Hands cold, head aching from staring at screens in the dark and no food to line an ill stomach, what better time to listen to The Libertines? With ears ringing and heart throbbing, a single crumb of a break would do dividends. No. Run Run Run, the latest piece from a returning Pete Docherty and company, is a tremendous breath of fresh air for those who remember those glory days of You’re My Waterloo glory days. It was nine years ago almost – certainly, that will be the case for the release of their latest record, All Quiet on the Eastern Esplanade. These Likely Lads return to form with Run Run Run, though it is clear to see times have changed.
That is the dominating thought over any qualities Run Run Run may find itself pronouncing to the world. Their brash and indie-dependent style is still present but the life on the lash vocals feel jaded and tired, much like those who sang in this style a decade and a half ago. The Libertines’ efforts are falling short, but a welcome return and pulpy chorus steady the ship. London-centric loving and longing is responsible with its instrumentals and where Docherty has held firm with his vocal presence, his lyrical nominations are not up to scratch. Hangovers and one-night stands were overcooked by the time The Inbetweeners wrapped – and though The Libertines are still stuck in those trenches, there is still some love to have for Run Run Run.
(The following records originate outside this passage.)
-- ==== Sys2Proof/Machine/Numbers.lean ====
section
/-! DEFINITION. Number formats, exact values, rounding, saturation, the draw hash and flags (03). -/

namespace Sys2Proof.Machine

/-- Data formats (R72). -/
inductive Fmt
  | int (n : Nat)
  | uint (n : Nat)
  | fp4 | e4m3 | e5m2 | bf16 | fp16 | fp32
  | e8m0
  deriving DecidableEq, Repr

/-- The format of an FMT code; none for 0xF (R72). -/
def fmtOf (code : Nat) : Option Fmt :=
  match code with
  | 0 => some (.int 4) | 1 => some (.int 8) | 2 => some (.int 16) | 3 => some (.int 32)
  | 4 => some (.uint 4) | 5 => some (.uint 8) | 6 => some (.uint 16) | 7 => some (.uint 32)
  | 8 => some .fp4 | 9 => some .e4m3 | 10 => some .e5m2 | 11 => some .bf16 | 12 => some .fp16 | 13 => some .fp32
  | 14 => some .e8m0
  | _ => none

/-- Bits of an element (R72). -/
def Fmt.width : Fmt → Nat
  | .int n => n | .uint n => n
  | .fp4 => 4 | .e4m3 => 8 | .e5m2 => 8 | .bf16 => 16 | .fp16 => 16 | .fp32 => 32 | .e8m0 => 8

/-- Is it one of the six floating formats of R76? -/
def Fmt.isFloat : Fmt → Bool
  | .fp4 => true | .e4m3 => true | .e5m2 => true | .bf16 => true | .fp16 => true | .fp32 => true
  | _ => false

/-- Is it an integer format (R74)? -/
def Fmt.isInt : Fmt → Bool
  | .int _ => true | .uint _ => true
  | _ => false

/-- Rounding modes (R72). -/
inductive RM
  | rne | rtz | rdn | rup | rna | stoch
  deriving DecidableEq, Repr

/-- The mode of an RM code; none for 6 and 7 (R72). -/
def rmOf (code : Nat) : Option RM :=
  match code with
  | 0 => some .rne | 1 => some .rtz | 2 => some .rdn | 3 => some .rup | 4 => some .rna | 5 => some .stoch
  | _ => none

/-- An exact value: ±m × 2^e with signed zeros, an infinity, or NaN. -/
inductive Val
  | num (neg : Bool) (m : Nat) (e : Int)
  | inf (neg : Bool)
  | nan
  deriving DecidableEq, Repr

/-- Flags in the order of ARITH_FLAGS (R87). -/
abbrev Flags := BitVec 4
def flagISAT : Flags := 1
def flagOF : Flags := 2
def flagNV : Flags := 4
def flagDZ : Flags := 8

/-! Floating formats (R76). -/

/-- Exponent bits, mantissa bits, largest finite code, infinity code (0 where there is none), canonical NaN. -/
structure FloatParams where
  eb : Nat
  mb : Nat
  max : Nat
  inf : Nat
  nan : Nat
  deriving DecidableEq, Repr

/-- The table of R76. -/
def Fmt.params : Fmt → FloatParams
  | .fp4 => ⟨2, 1, 0x7, 0, 0⟩
  | .e4m3 => ⟨4, 3, 0x7E, 0, 0x7F⟩
  | .e5m2 => ⟨5, 2, 0x7B, 0x7C, 0x7E⟩
  | .bf16 => ⟨8, 7, 0x7F7F, 0x7F80, 0x7FC0⟩
  | .fp16 => ⟨5, 10, 0x7BFF, 0x7C00, 0x7E00⟩
  | _ => ⟨8, 23, 0x7F7F_FFFF, 0x7F80_0000, 0x7FC0_0000⟩

/-- Exponent bias: 2^(eb − 1) − 1. -/
def FloatParams.bias (p : FloatParams) : Int := 2 ^ (p.eb - 1) - 1

/-- The value of a floating code (R76). -/
def decodeFloat (p : FloatParams) (x : Nat) : Val :=
  let neg := nbits x (p.eb + p.mb) 1 = 1
  let mag := nbits x 0 (p.eb + p.mb)
  if mag ≤ p.max then
    let ex := mag / 2 ^ p.mb
    let man := mag % 2 ^ p.mb
    if ex = 0 then .num neg man (1 - p.bias - p.mb)
    else .num neg (2 ^ p.mb + man) (ex - p.bias - p.mb)
  else if p.inf ≠ 0 ∧ mag = p.inf then .inf neg
  else .nan

/-- An integer as a value. -/
def valInt (i : Int) : Val := .num (decide (i < 0)) i.natAbs 0

/-- The exact value of a code (R83). -/
def decodeVal (f : Fmt) (x : Nat) : Val :=
  match f with
  | .int n => valInt (sval n x)
  | .uint n => .num false (x % 2 ^ n) 0
  | .e8m0 => if x % 256 = 255 then .nan else .num false 1 ((x % 256 : Nat) - 127)
  | f => decodeFloat f.params x

/-! Exact operations. -/

/-- Is the value a zero? -/
def Val.isZero : Val → Bool
  | .num _ m _ => m = 0
  | _ => false

/-- Sign; NaN counts as positive. -/
def Val.neg? : Val → Bool
  | .num s _ _ => s | .inf s => s | .nan => false

/-- The value with the other sign. -/
def Val.flip : Val → Val
  | .num s m e => .num (!s) m e | .inf s => .inf (!s) | .nan => .nan

/-- The magnitude. -/
def Val.abs : Val → Val
  | .num _ m e => .num false m e | .inf _ => .inf false | .nan => .nan

/-- The signed integer that m × 2^e is a multiple of 2^lo of. -/
def scaled (neg : Bool) (m : Nat) (e lo : Int) : Int :=
  let x : Int := (m * 2 ^ (e - lo).toNat : Nat)
  if neg then -x else x

/-- Exact sum and its flags (R78, R80). -/
def addVal (rm : RM) (x y : Val) : Val × Flags :=
  match x, y with
  | .nan, _ => (.nan, 0)
  | _, .nan => (.nan, 0)
  | .inf a, .inf b => if a = b then (.inf a, 0) else (.nan, flagNV)
  | .inf a, _ => (.inf a, 0)
  | _, .inf b => (.inf b, 0)
  | .num a m d, .num b n e =>
    if m = 0 ∧ n = 0 then (.num (if a = b then a else rm = .rdn) 0 0, 0)
    else
      let lo := min d e
      let s := scaled a m d lo + scaled b n e lo
      if s = 0 then (.num (rm = .rdn) 0 0, 0) else (.num (decide (s < 0)) s.natAbs lo, 0)

/-- Exact product and its flags (R78). -/
def mulVal (x y : Val) : Val × Flags :=
  match x, y with
  | .nan, _ => (.nan, 0)
  | _, .nan => (.nan, 0)
  | .inf a, .inf b => (.inf (a != b), 0)
  | .inf a, .num b n _ => if n = 0 then (.nan, flagNV) else (.inf (a != b), 0)
  | .num a m _, .inf b => if m = 0 then (.nan, flagNV) else (.inf (a != b), 0)
  | .num a m d, .num b n e => (.num (a != b) (m * n) (d + e), 0)

/-- Compare two values that are not NaN: x < y. -/
def Val.lt : Val → Val → Bool
  | .nan, _ => false
  | _, .nan => false
  | .inf a, .inf b => a && !b
  | .inf a, _ => a
  | _, .inf b => !b
  | .num a m d, .num b n e =>
    let lo := min d e
    decide (scaled a m d lo < scaled b n e lo)

/-- Numeric equality; zeros are equal, NaN is equal to nothing. -/
def Val.eqv (x y : Val) : Bool := x ≠ .nan && y ≠ .nan && !Val.lt x y && !Val.lt y x

/-! Rounding (R79, R83, R84). -/

/-- Does rounding `m / 2^k` to an integer go away from zero? `odd` is the parity of the truncated result, `x` the
draw of STOCH. -/
def awayFrom (rm : RM) (neg odd : Bool) (rem k x : Nat) : Bool :=
  match rm with
  | .rne => decide (2 * rem > 2 ^ k) || (2 * rem = 2 ^ k && odd)
  | .rtz => false
  | .rdn => neg && rem ≠ 0
  | .rup => !neg && rem ≠ 0
  | .rna => decide (2 * rem ≥ 2 ^ k)
  | .stoch => rem ≠ 0 && decide (x / 256 < rem * 2 ^ 24 / 2 ^ k)

/-- The magnitude code of `m × 2^e`, m ≠ 0, with the exponent range unbounded above. -/
def roundMag (p : FloatParams) (rm : RM) (x : Nat) (neg : Bool) (m : Nat) (e : Int) : Nat :=
  let top : Int := Nat.log2 m + e
  let qe := max top (1 - p.bias) - p.mb
  let biased := (qe + p.mb + p.bias - 1).toNat
  if qe ≤ e then biased * 2 ^ p.mb + m * 2 ^ (e - qe).toNat
  else
    let k := (qe - e).toNat
    let n := m / 2 ^ k
    let n := if awayFrom rm neg (n % 2 = 1) (m % 2 ^ k) k x then n + 1 else n
    biased * 2 ^ p.mb + n

/-- A code with its sign. -/
def signed (p : FloatParams) (neg : Bool) (mag : Nat) : Nat := (if neg then 2 ^ (p.eb + p.mb) else 0) + mag

/-- Does an overflow give the largest finite value rather than an infinity (R79)? -/
def overflowsToMax (p : FloatParams) (rm : RM) (neg sat : Bool) : Bool :=
  sat || p.inf = 0 ||
  (match rm with
   | .rtz => true | .stoch => true
   | .rdn => !neg | .rup => neg
   | _ => false)

/-- Round to a floating format: the code and the flags (R79). `x` is the draw that STOCH uses. -/
def roundFloat (f : Fmt) (rm : RM) (sat : Bool) (x : Nat) (v : Val) : Nat × Flags :=
  let p := f.params
  match v with
  | .nan => if f = .fp4 then (0, flagNV) else (p.nan, 0)
  | .inf neg => if sat || p.inf = 0 then (signed p neg p.max, flagOF) else (signed p neg p.inf, 0)
  | .num neg m e =>
    if m = 0 then (signed p neg 0, 0)
    else
      let c := roundMag p rm x neg m e
      if c ≤ p.max then (signed p neg c, 0)
      else (signed p neg (if overflowsToMax p rm neg sat then p.max else p.inf), flagOF)

/-- Clamp to an integer format (R83). -/
def satInt (f : Fmt) (i : Int) : Int × Flags :=
  let (lo, hi) : Int × Int := match f with
    | .int n => (-(2 ^ (n - 1)), 2 ^ (n - 1) - 1)
    | _ => (0, 2 ^ f.width - 1)
  if i < lo then (lo, flagISAT) else if i > hi then (hi, flagISAT) else (i, 0)

/-- Round a value to an integer in a mode; infinities are passed on as integers beyond every format (R80). -/
def roundInt (rm : RM) (x : Nat) (v : Val) : Int × Flags :=
  match v with
  | .nan => (0, flagNV)
  | .inf neg => (if neg then -(2 ^ 64) else 2 ^ 64, 0)
  | .num neg m e =>
    let n :=
      if 0 ≤ e then m * 2 ^ e.toNat
      else
        let k := (-e).toNat
        let n := m / 2 ^ k
        if awayFrom rm neg (n % 2 = 1) (m % 2 ^ k) k x then n + 1 else n
    (if neg then -(n : Int) else n, 0)

/-- Round a value to any format: the code and the flags (R79, R80, R83). -/
def roundTo (f : Fmt) (rm : RM) (sat : Bool) (x : Nat) (v : Val) : Nat × Flags :=
  if f.isInt then
    let (i, a) := roundInt rm x v
    let (j, b) := satInt f i
    (wrapInt f.width j, a ||| b)
  else roundFloat f rm sat x v

/-- round_rne to FP32 as a value (R83). -/
def rneF32 (v : Val) : Val × Flags :=
  let (c, fl) := roundFloat .fp32 .rne false 0 v
  (decodeFloat Fmt.fp32.params c, fl)

/-- to_fp32 (R83): exact for floating formats and E8M0, RNE for integers. -/
def toFp32 (f : Fmt) (x : Nat) : Val := (rneF32 (decodeVal f x)).1

/-! The draw hash (R85, R86). -/

/-- Rotations of a word. -/
def ror32 (x : Word) (n : Nat) : Word := (x >>> n) ||| (x <<< (32 - n))
def rol32 (x : Word) (n : Nat) : Word := (x <<< n) ||| (x >>> (32 - n))

/-- The four words that draw_hash turns round. -/
structure Hash where
  x : Word
  y : Word
  k : Word
  l : Word
  deriving DecidableEq, Repr

/-- One round of R86. -/
def hashRound (h : Hash) (i : Nat) : Hash :=
  let x := (ror32 h.x 8 + h.y) ^^^ h.k
  let y := rol32 h.y 3 ^^^ x
  let l := (ror32 h.l 8 + h.k) ^^^ (0x9E37_79B9 + BitVec.ofNat 32 i)
  { x := x, y := y, l := l, k := rol32 h.k 3 ^^^ l }

/-- draw_hash (R86). -/
def drawHash (key ctr : DWord) : Word :=
  let h := (upto 0 20).foldl hashRound ⟨bits ctr 32 32, bits ctr 0 32, bits key 0 32, bits key 32 32⟩
  h.x ^^^ rol32 h.y 16

/-- A draw counter (R85). -/
def drawCtr (pos : Nat) (purpose : Nat) : DWord := BitVec.ofNat 64 (pos % 2 ^ 56 * 256 + purpose % 256)

/-- The draw of stochastic rounding at a position (R84). -/
def stochDraw (seed : Word) (pos : Nat) : Nat := (drawHash (zx64 seed) (drawCtr pos 1)).toNat

end Sys2Proof.Machine
end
Catchy and short tracks are not few and far between, but the repetitive simplicity found here is decent enough. Flirtations with generic tuning do little to stop the rising promise of the latter half for Run Run Run. Where it may not overcome the Two Door Cinema Club generalities which end up associated with an era or period now dated in the eyes of many – it is reassuring to hear The Libertines still hold musical quality considering their longevity. Harrowing it may be to hear their twenty-fifth anniversary is already a year behind us, it is clear to hear Docherty and company are in fine form. It is just a shame about the dated material within, the blaggers and lovers in Camden Town as though it were still the centre of the world.
A band enraged and picked apart by the tabloids is no longer the perky piece it once was. Does it detract or add to The Libertines? Much of the era they found themselves in was of overexposure – and now they would be lucky to see their work smuggle its way into the Top 20. Key to the success of Run Run Run is acclimatising to the changing times. Do the charts matter anymore? Do The Libertines? One does, and for the sake of clarity, it is the latter who does. Run Run Run will do little to the stock and respectability of the Docherty-fronted band and it is a far stretch from clueless, but this song of simple rhyming swings and chore-like checklist of booze, belting out the hits and the borderline lad culture found within, is a tremendous shame.